I turned round smiling expecting to see one of the policemen I knew and met this stone faced bully – not a 'local' policeman I had met before. Stoneface then proceeded to make a great show of asking why I was parked on double yellow lines. Yes an offence I know – but parking is difficult in our village and people park where they can. For the last eight years that I have lived in the village the police have 'allegedly' turned a blind eye to parking offences . . . which is not easy as most of the 'offending' parking takes place right outside the police station!!!

Anyway I explained to stoneface . . no place to park blah blah only popping in etc etc. Stone face ordered me to 'wait there.' Then he made a great big show of going and getting his parking ticket book from his car. Then he proceeded very very slowly to fill out the ticket. I have never actually been given ticket before – so assumed that because of the length of time he was taking that there must be a huge amount to fill out. There isn't – as I found out later. He was going for maximum embarrassment in making a very public show of humiliating me.

At one point I asked about the three cars on the other side of the road parked on the pavement – one of which was parked right outside the police station. I was told yes they were parked illegally, but I was parked more illegally (PARDON!) and anyway he had the wrong parking ticket book and no he wasn't going to do anything about them. It gets worse . . . a woman driver of one of the illegally parked cars actually walked over the road to ask stoneface a question . . . .did he say anything to he about her illegal parking . . no he did not. He stopped and talked to her for a while and then turned back to continue his slow and bullish humiliation of me. . . . . . . You know giving me a warning would have done . . . I am very law abiding and was – yes WAS very respectful of the police . . .

It used to be a standing joke in the village that many years ago a new keen police officer went round the village handing out parking tickets until he was told by his superior – we don't do that here in this village . . . . So what the berludy hell has changed and when . . . because clearly no-one has informed the community that there is now zero tolerance in Killin – oh yes apparently we have zero tolerance here . . it will be guns next. And if indeed the policy has changed how about warning people first. And what has happened to respect. Stoneface could do with going on a communication course – he behaved in an aggressive, overbearing and bullying manner which whilst fine for in the big Cities – is not fine for policing Village communities.

Happy Snaper was incensed when I told him what had happened – not the fact that I had got a ticket, but the pure victimisation of the manner in which it had been done. We actually went back to the village to say that we wanted to complain. Arrogant stoneface actually rolled his eyes at us . . . . good grief is this how he is going to treat the older generation of the Village.

I can honestly say I was very upset by the whole incident.

So we went home – had dinner – watch TV - usual stuff. HS went to bed early. I couldn't sleep . . . . so popped over to see Lixtroll cos I was still feeling upset. We talked. I was still drinking the same glass of wine I had been drinking all evening. Later I went home. Went upstairs and did my switch everything off routine . . decided to switch all the lights off so that I didn't disturb HS when I opened the bedroom door. Walked to the bedroom door – went to push it open and fell down the stairs . . . I hadn't walked along far enough. . . . . . . so not the best of days for Westerwitch.
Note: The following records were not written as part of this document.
-- ==== Sys2Proof/Laws/State.lean ====
section
/-!
SUPPORT. Laws of the state's updates: what each update leaves alone, field by field, and what is read back after it.
-/

namespace Sys2Proof.Machine

variable (s : State)

/-! ### `State.setCore` -/

@[simp] theorem setCore_clk (c : Nat) (x : Core) : (s.setCore c x).clk = s.clk := rfl
@[simp] theorem setCore_cur (c : Nat) (x : Core) : (s.setCore c x).cur = s.cur := rfl
@[simp] theorem setCore_free (c : Nat) (x : Core) : (s.setCore c x).free = s.free := rfl
@[simp] theorem setCore_fresh (c : Nat) (x : Core) : (s.setCore c x).fresh = s.fresh := rfl
@[simp] theorem setCore_agenda (c : Nat) (x : Core) : (s.setCore c x).agenda = s.agenda := rfl
@[simp] theorem setCore_clusters (c : Nat) (x : Core) : (s.setCore c x).clusters = s.clusters := rfl
@[simp] theorem setCore_dies (c : Nat) (x : Core) : (s.setCore c x).dies = s.dies := rfl
@[simp] theorem setCore_mem (c : Nat) (x : Core) : (s.setCore c x).mem = s.mem := rfl
@[simp] theorem setCore_full (c : Nat) (x : Core) : (s.setCore c x).full = s.full := rfl
@[simp] theorem setCore_poison (c : Nat) (x : Core) : (s.setCore c x).poison = s.poison := rfl
@[simp] theorem setCore_chk (c : Nat) (x : Core) : (s.setCore c x).chk = s.chk := rfl
@[simp] theorem setCore_side (c : Nat) (x : Core) : (s.setCore c x).side = s.side := rfl
@[simp] theorem setCore_faq (c : Nat) (x : Core) : (s.setCore c x).faq = s.faq := rfl
@[simp] theorem setCore_faqOvf (c : Nat) (x : Core) : (s.setCore c x).faqOvf = s.faqOvf := rfl
@[simp] theorem setCore_res (c : Nat) (x : Core) : (s.setCore c x).res = s.res := rfl
@[simp] theorem setCore_windows (c : Nat) (x : Core) : (s.setCore c x).windows = s.windows := rfl
@[simp] theorem setCore_aliases (c : Nat) (x : Core) : (s.setCore c x).aliases = s.aliases := rfl
@[simp] theorem setCore_asrec (c : Nat) (x : Core) : (s.setCore c x).asrec = s.asrec := rfl
@[simp] theorem setCore_parts (c : Nat) (x : Core) : (s.setCore c x).parts = s.parts := rfl
@[simp] theorem setCore_launches (c : Nat) (x : Core) : (s.setCore c x).launches = s.launches := rfl
@[simp] theorem setCore_accepted (c : Nat) (x : Core) : (s.setCore c x).accepted = s.accepted := rfl
@[simp] theorem setCore_placed (c : Nat) (x : Core) : (s.setCore c x).placed = s.placed := rfl
@[simp] theorem setCore_lastClear (c : Nat) (x : Core) : (s.setCore c x).lastClear = s.lastClear := rfl
@[simp] theorem setCore_gangs (c : Nat) (x : Core) : (s.setCore c x).gangs = s.gangs := rfl
@[simp] theorem setCore_saved (c : Nat) (x : Core) : (s.setCore c x).saved = s.saved := rfl
@[simp] theorem setCore_policy (c : Nat) (x : Core) : (s.setCore c x).policy = s.policy := rfl
@[simp] theorem setCore_svcCores (c : Nat) (x : Core) : (s.setCore c x).svcCores = s.svcCores := rfl
@[simp] theorem setCore_commands (c : Nat) (x : Core) : (s.setCore c x).commands = s.commands := rfl
@[simp] theorem setCore_posted (c : Nat) (x : Core) : (s.setCore c x).posted = s.posted := rfl
@[simp] theorem setCore_fences (c : Nat) (x : Core) : (s.setCore c x).fences = s.fences := rfl
@[simp] theorem setCore_flits (c : Nat) (x : Core) : (s.setCore c x).flits = s.flits := rfl
@[simp] theorem setCore_reds (c : Nat) (x : Core) : (s.setCore c x).reds = s.reds := rfl
@[simp] theorem setCore_coll (c : Nat) (x : Core) : (s.setCore c x).coll = s.coll := rfl
@[simp] theorem setCore_gqclms (c : Nat) (x : Core) : (s.setCore c x).gqclms = s.gqclms := rfl
@[simp] theorem setCore_ports (c : Nat) (x : Core) : (s.setCore c x).ports = s.ports := rfl
@[simp] theorem setCore_fns (c : Nat) (x : Core) : (s.setCore c x).fns = s.fns := rfl
@[simp] theorem setCore_hostMem (c : Nat) (x : Core) : (s.setCore c x).hostMem = s.hostMem := rfl
@[simp] theorem setCore_boot (c : Nat) (x : Core) : (s.setCore c x).boot = s.boot := rfl
@[simp] theorem setCore_clockMHz (c : Nat) (x : Core) : (s.setCore c x).clockMHz = s.clockMHz := rfl
@[simp] theorem setCore_headWait (c : Nat) (x : Core) : (s.setCore c x).headWait = s.headWait := rfl
@[simp] theorem setCore_turnWait (c : Nat) (x : Core) : (s.setCore c x).turnWait = s.turnWait := rfl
Cor guess WOT – I got exploding lights and EVERYTHING when I hit the bottom of the stairs. I hurt my left shoulder neck and right leg . . . and got a bad case of the giggles . . . even now typing it out it makes me laugh . . . I think I will be stiff and sore for a few days – but will be ok . . . Westerwitches, even us serious criminal ones, obviously bounce!

Sunday 10 June 2007

Tunnels and lights





I thought I would do this particular Blog to cheer up any mother and indeed father . . . currently locked into the teenage battle.

Been there with both son and daughter. . . . thought it would never end – couldn't wait for either child to leave home – whilst dreading it at the same time . . .

Worked out that my teenagers, maybe all teenagers needed to hate me (well no, not all teenagers actually hate me personally – but hate their own home situation – then again maybe all teenagers do hate me, . . . I always avoid gangs of them when I am out – sure they are looking at me a bit funny, or is that just paranoia,) so yes all teenagers hate living at home in order to make it ok for them to leave and to become independent . . . blah blah you know what I mean . . . horribly over simplified, but you can see it all going on in front of you and understand why they are being so unreasonable horrible to their angelic parents.

I did wonder if I would ever get to be friends with my daughter ever ever again. At one point in our relationship just speaking without rowing was my goal. But she has left home now – been gone two years actually. I have managed to let go and guess what we get on really really well – she evens phone me for advice. Yes really and truly.

I am learning to let go of our son too, although still have little outbursts of have you done this and that now and again. Especially recently with signing of the contract of his new flat share – he avoids me on MSN – but I am getting better. I am proud of him though.

So here is a little tale of going to the cinema in Falkirk – a couple of weeks ago – the whole family meeting up to spend quality time together and . . . Phoaarrr - went to see Pirates of the Caribbean 3 . . . . . three hours of Captain Jack Sparrow . . . . phoaarrrr - oh and the film was berludy brilliant as well.

Unknown to me Wildchild - daughter of Happy Snaper and me - Westerwitch - had stolen my fart machine and remote control and hidden the fart machine in my shoulder bag . . . . she let the machine off just as we all got up to leave after the film (don't know how she managed to not let it off before – I wouldn't have been that patient) . . . . . . I was crying so much with laughter that I was completely helpless. Then when I could finally see through the tears the whole family had rushed on ahead of me - but the remote has quite a range, so it kept going off in my bag and I couldn't find it to turn it off. . . . which in turn doubled me up laughing all over again – much to the amazement of the other people leaving the cinema. I don't think we are actually banned from the cinema – just got a lot of disapproving looks.

Then we went for a meal in Pizza Hut and Wildchild and I let the fart machine off in Pizza hut toilets. Hoots of laughter. Don't think we are banned from there either . . .more disapproving looks though – good grief . .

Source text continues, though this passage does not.